This was a great year for dinosaurs. Dreadnoughtus, "Jar Jar Binks," and a swimming Spinosaurus all made headlines — and 2015 could hold even more surprises.
It wasn't always like this. From 1984 to 1994, there were about 15 new dinosaur species named per year. This year, nearly one species was discovered every week.
"We're absolutely in a golden age of dinosaur discovery," David Evans, who oversees dinosaur research at the Royal Ontario Museum, told NBC News. "It is probably a better time to be a dinosaur paleontologist now than any other time in the last century."
The 'Jurassic Park' effect
When it comes to finding dinosaurs in the dirt, paleontologists are using the same tools that they were 30 years ago. Satellite images might give them a better view of dig sites, but for the most part the process has not changed much.
So why are there so many dinosaur discoveries these days? More people are looking for them. Evans estimates that the number of dinosaur paleontologists has more than quadrupled in the last 30 years.
Every paleontologist interviewed for this story pointed to one catalyst for the paleontology boom: Steven Spielberg's 1993 blockbuster "Jurassic Park."
"It put the most lifelike, scientifically accurate dinosaurs ever on the big screen," Evans said. "That helped the public moved beyond the classical view of dinosaurs as slow, dim-twitted creatures."
Famed Montana State University paleontologist Jack Horner admits he has a special affection for the film. He served as scientific adviser for the original "Jurassic Park" and was the inspiration for Dr. Alan Grant, the movie's protagonist. He also consulted on the upcoming "Jurassic World" starring Chris Pratt.
"'Jurassic Park' attracted an incredible number of people to the field," Horner told NBC News. "I'm hoping that we put together something cool with 'Jurassic World' that people will really like and get more children interested in paleontology."
Increased interest led to increased paleontology budgets for museums and universities, Evans said. That has made a big difference in places like China and Argentina, relatively unexplored areas where a new generation of paleontologists has unearthed most of the recent headline-grabbing discoveries.
"The number of dinosaur researchers is much higher now than in the '90s," Thomas Holtz, a vertebrate paleontologist at the University of Maryland, told NBC News. "Anytime you are exploring a region and a slice of time that hasn't been sampled before, chances are that everything you are finding is new."
2014 and beyond
Some of the biggest discoveries of the year were not new species.
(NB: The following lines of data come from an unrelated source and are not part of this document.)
theorem test_AtomicForms_meets :
    GlobOk ((queueState .store 8).rd.C 1) (sI (queueState .store 8) 0 + (0 : BitVec 16).toInt) (8 : Nat) 3 [2, 4, 5]
    ∧ (queueState .store 8).core.ctx.pipe.refused = none ∧ (queueState .store 8).releaseHeld ⟨2, true, 0, 3, 1⟩ = true
    ∧ (queueState .store 8).releaseHeld ⟨0, true, 0, 3, 1⟩ = false ∧ (queueState .store 8).core.ctx.pipe.accepted = false
    ∧ ((queueState .store 8).modPipe fun p => { p with accepted := true }).core.ctx.pipe.accepted = true
    ∧ ((queueState .store 8).modPipe fun p => { p with accepted := true }).releaseHeld ⟨0, true, 0, 3, 1⟩ = false := by
  unfold GlobOk sI; decide +kernel

theorem test_AtomicValues_meet : (0xFFFFFFFF : DWord).toNat < 2 ^ (8 * 4) ∧ (0xFFFFFFFF : DWord).toNat = (0xFFFFFFFF : DWord).toNat % 2 ^ 32
    ∧ (5 : DWord).toNat ≠ (6 : DWord).toNat % 2 ^ 32 := by decide +kernel

/-- What MayPerform asks, but for the absence of samples. -/
def mayPerform (k : AccKind) (w : Nat) : Bool :=
  let s := queueState k w
  let t := xlat
  let a := accOf k w
  decide ((s.coreAt 0).queues.get 1 = [.acc a]) && decide (a.xl = some t) && a.via.kind != 3 && a.uid == (s.coreAt 0).ctx.task.uid
  && decide (a.start ≤ s.cyc) && s.home.bank.wf && !refreshing s.cyc (t.phys a.off) && !s.lineHeld a.via.part (t.phys a.off) && (s.coreAt 0).hits.isEmpty && !s.home.lost.contains (lineOf (t.phys a.off))
  && s.home.genOk t (t.phys a.off) && (!(s.coreAt 0).ctx.sys.strict || !s.loadsBefore 0 a.id)
  && !(s.coreAt 0).ctx.sys.record && !(s.coreAt 0).ctx.sys.replay && s.home.mem.wf

theorem test_AccessesPerform_meets :
    (mayPerform .load 8 && mayPerform .store 8 && mayPerform (.atomic .add 0 3) 8 && mayPerform (.atomic .cas 0 3) 4) = true
    ∧ NoSamplesAt (queueState .load 8) 0
    ∧ (accOf .load 8).fenced = false ∧ (accOf .load 8).dead = false
    ∧ AtOp.apply .cas 4 9 7 0 = none ∧ AtOp.apply .add 8 9 7 0 = some 16
    ∧ ((queueState .load 8).coreAt 0).ctx.pipe.waits.all (fun w => decide (w.kind ≠ .digest)) = true := by
  unfold NoSamplesAt
  refine ⟨?_, ?_, ?_⟩ <;> decide +kernel

/-- The last core with a value that has come, a line to install and a valid line. -/
def arriveState (kind : WaitKind) : State :=
  State.reset.modAt 319 fun c => { onCtx (fun x => { x with pipe := { x.pipe with
      waits := [{ id := 3, dest := .s 63, kind, need := 0, got := [(0, 0xFF)], sigma := 0 }] } }) c with
    fills := [{ line := default, live := true }], l1g := [default] }

theorem test_ValuesArrive_meets (kind : WaitKind) :
    ((arriveState kind).coreAt 319).ctx.pipe.waits = [{ id := 3, dest := .s 63, kind, need := 0, got := [(0, 0xFF)], sigma := 0 }]
    ∧ ((arriveState kind).coreAt 319).fills = [{ line := default, live := true }]
    ∧ ((arriveState kind).coreAt 319).l1g = [default] := ⟨rfl, rfl, rfl⟩

/-- A vector load of two lines whose parts have come, a due result and one that is not. -/
def vloadState : State :=
  at0 (onCtx fun x => { x with pipe := { x.pipe with
    waits := [{ id := 3, dest := .v 7 1, kind := .vload, need := 0, got := [(0, 0xFF), (0, 0xFF00)], sigma := 0 }],
    inflight := [{ land := .s 5 1, flags := 0, due := 0, mark := false }, { land := .s 6 1, flags := 0, due := 9, mark := false }] } })

theorem test_VectorValueArrives_meets :
    let x := vloadState.coreAt 0
    x.ctx.pipe.waits = [{ id := 3, dest := .v 7 1, kind := .vload, need := 0, got := [(0, 0xFF), (0, 0xFF00)], sigma := 0 }]
    ∧ (x.ctx.pipe.inflight.map fun r => decide (r.due ≤ ownCycle x)) = [true, false] := by decide +kernel

/-- An atomic of scope `sc` that waits for its check on core 0, at a line with the given tag. -/
def acceptState (sc : Scope) (tag : Word) : State :=
  { (at0 fun c => { onCtx (fun x => { x with pipe := { x.pipe with accept := some (accOf (.atomic .add 0 sc) 8) } }) c with
      xcache := [xlat] }) with
    home := { (default : Home) with tags := if tag = 0 then [] else [(1, tag)] } }

theorem test_AtomicAcceptance_meets :
    let t := xlat
    ((acceptState 3 0).coreAt 0).ctx.pipe.accept = some (accOf (.atomic .add 0 3) 8)
    ∧ ((acceptState 3 0).coreAt 0).cached (accOf (.atomic .add 0 3) 8).via 64 true = some t
    ∧ (acceptState 3 0).home.lost.contains (lineOf (t.phys 64)) = false
    ∧ ((acceptState 3 0).home.tag 1).getLsbD 0 = false ∧ lineOf (t.phys 64) = 1
    -- last atomic from core 5 of pod 0 at scope .pod, and at scope .quad
    ∧ ((acceptState 3 (tagOf 5 5 0)).home.tag 1).getLsbD 0 = true
    ∧ scopeIncludes 3 0 0 0 5 = true ∧ scopeIncludes 5 0 5 0 0 = true
    ∧ scopeIncludes 2 0 0 0 5 = false ∧ scopeIncludes 3 0 0 0 2 = true ∧ scopeIncludes 2 0 5 0 0 = false := by decide +kernel

/-- A payload that passes the checks of R139, from decidable parts. -/
theorem payload_of {k : Cap} {need kinds : List Nat} {sp : Option Nat} {h : Shape} {o : Int} {flag : Option (Nat × DWord)}
    (hs : sp.all (fun x => decide (x + ((h.rows - 1) * h.spitch + h.rowb) ≤ 0x100000 ∧ x % 4 = 0)) = true)
    (hf : flag.all (fun f => decide (f.1 + 8 ≤ 0x100000 ∧ f.1 % 8 = 0)) = true)
    (hk : o % 4 = 0 ∧ h.rowb % 4 = 0 ∧ h.spitch % 4 = 0 ∧ h.gpitch % 4 = 0
      ∧ 0 ≤ o ∧ o + ((h.rows - 1) * h.gpitch + h.rowb : Nat) ≤ k.len ∧ (∀ i ∈ need, k.has i = true) ∧ k.kind ∈ kinds) :
    PayloadFits k need kinds sp h o flag := by
  refine ⟨fun _ _ => ⟨fun x e => ?_, hk⟩, fun a v e => ?_⟩
  · subst e; simpa using hs
  · subst e; simpa using hf

/-- Core 0 for the engines: C2 ordinary with every right and C3 a host handle, each to 64 KiB; S10 a scratchpad address, S11
an offset, S12 and S13 the two words of a shape, S15 a mask of two members, S16 and S17 a flag word, S20 and S21 a pair at
0x10000 with pitches of 256 bytes and 16 KiB, S30 to S34 the group of a subscription of 2 by 3 tiles, S35 to S39 that of a bank product, and ring 2
valid. -/
def engState : State :=
  (at0 fun c => { onCtx (fun x => withC 2 (Cap.mk 5 0 0xFF 0 0 1024) (withC 3 (Cap.mk 6 0 0xFF 4 0 1024)
      (withS [(10, 0x1000), (12, 0x02000040), (13, 0x0000000008000080), (14, 0xFFFF8), (15, 3), (16, 0xFFFF8), (17, 9),
        (20, 0x1010000), (21, 0x4000), (30, 0x02000040), (31, 0x0000000008000080), (32, 0x30002), (33, 4096), (34, 8192),
        (35, 0x800080), (36, 256), (37, 0x22), (39, 0x4000)] x))) c with
    spad := (c.spad.writeLE 0xFFF40 0x10000002000 8).writeLE 0xFFF48 4 1 }).modPart 0
      fun p => { p with mcast := [(0, [0, 5])] }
Instead, they were more complete fossils of dinosaurs the scientific community knew very little about.
Take Spinosaurus, a massive carnivore that was even bigger than Tyrannosaurus rex. While its teeth indicated it ate fish, scientists were divided on whether it roamed the land and water looking for prey.
This year, the matter was settled. A new paper showed that the dinosaur's unique body structure — tiny hind limbs, dense bones, crocodile-like receptors in its snout — was best suited for the water and caused it to waddle on land.
"That was probably the most significant find of the year," Horner said.
There were other big discoveries in 2014. Dreadnoughtus fossils discovered in Argentina belonged to a creature that measured 85 feet (26 meters) long and weighed about 65 tons (59 metric tons), or about as much as a dozen elephants.
Then there was Deinocheirus mirificus, a goofy-looking dinosaur that has been compared to Jar Jar Binks from the "Star Wars" prequels. Nearly 50 years ago, scientists discovered a giant pair of claws they thought came from a fearsome predator. Fossils discovered recently painted a different picture: an awkward looking creature with a giant hump, no teeth and sporadic feathers.
While the tools used for finding dinosaur fossils have not changed much over the years, the technology used to analyze them has evolved tremendously. Today, scientists can use CT scanners, 3-D printers and powerful simulation software to gain insight into how dinosaurs moved and lived without having to damage rare fossils.
More fossils means a more complete picture of dinosaur populations, from adolescents to old-timers. Paired with new technology, the hope is that paleontologists can gain insight into dinosaur behavior and answer questions like whether early dinosaur ancestors had feathers or not.
"We're finding more species and we're able to do more with them once we find them," Holtz said. "It turns out that dinosaur diversity is even greater than we once thought."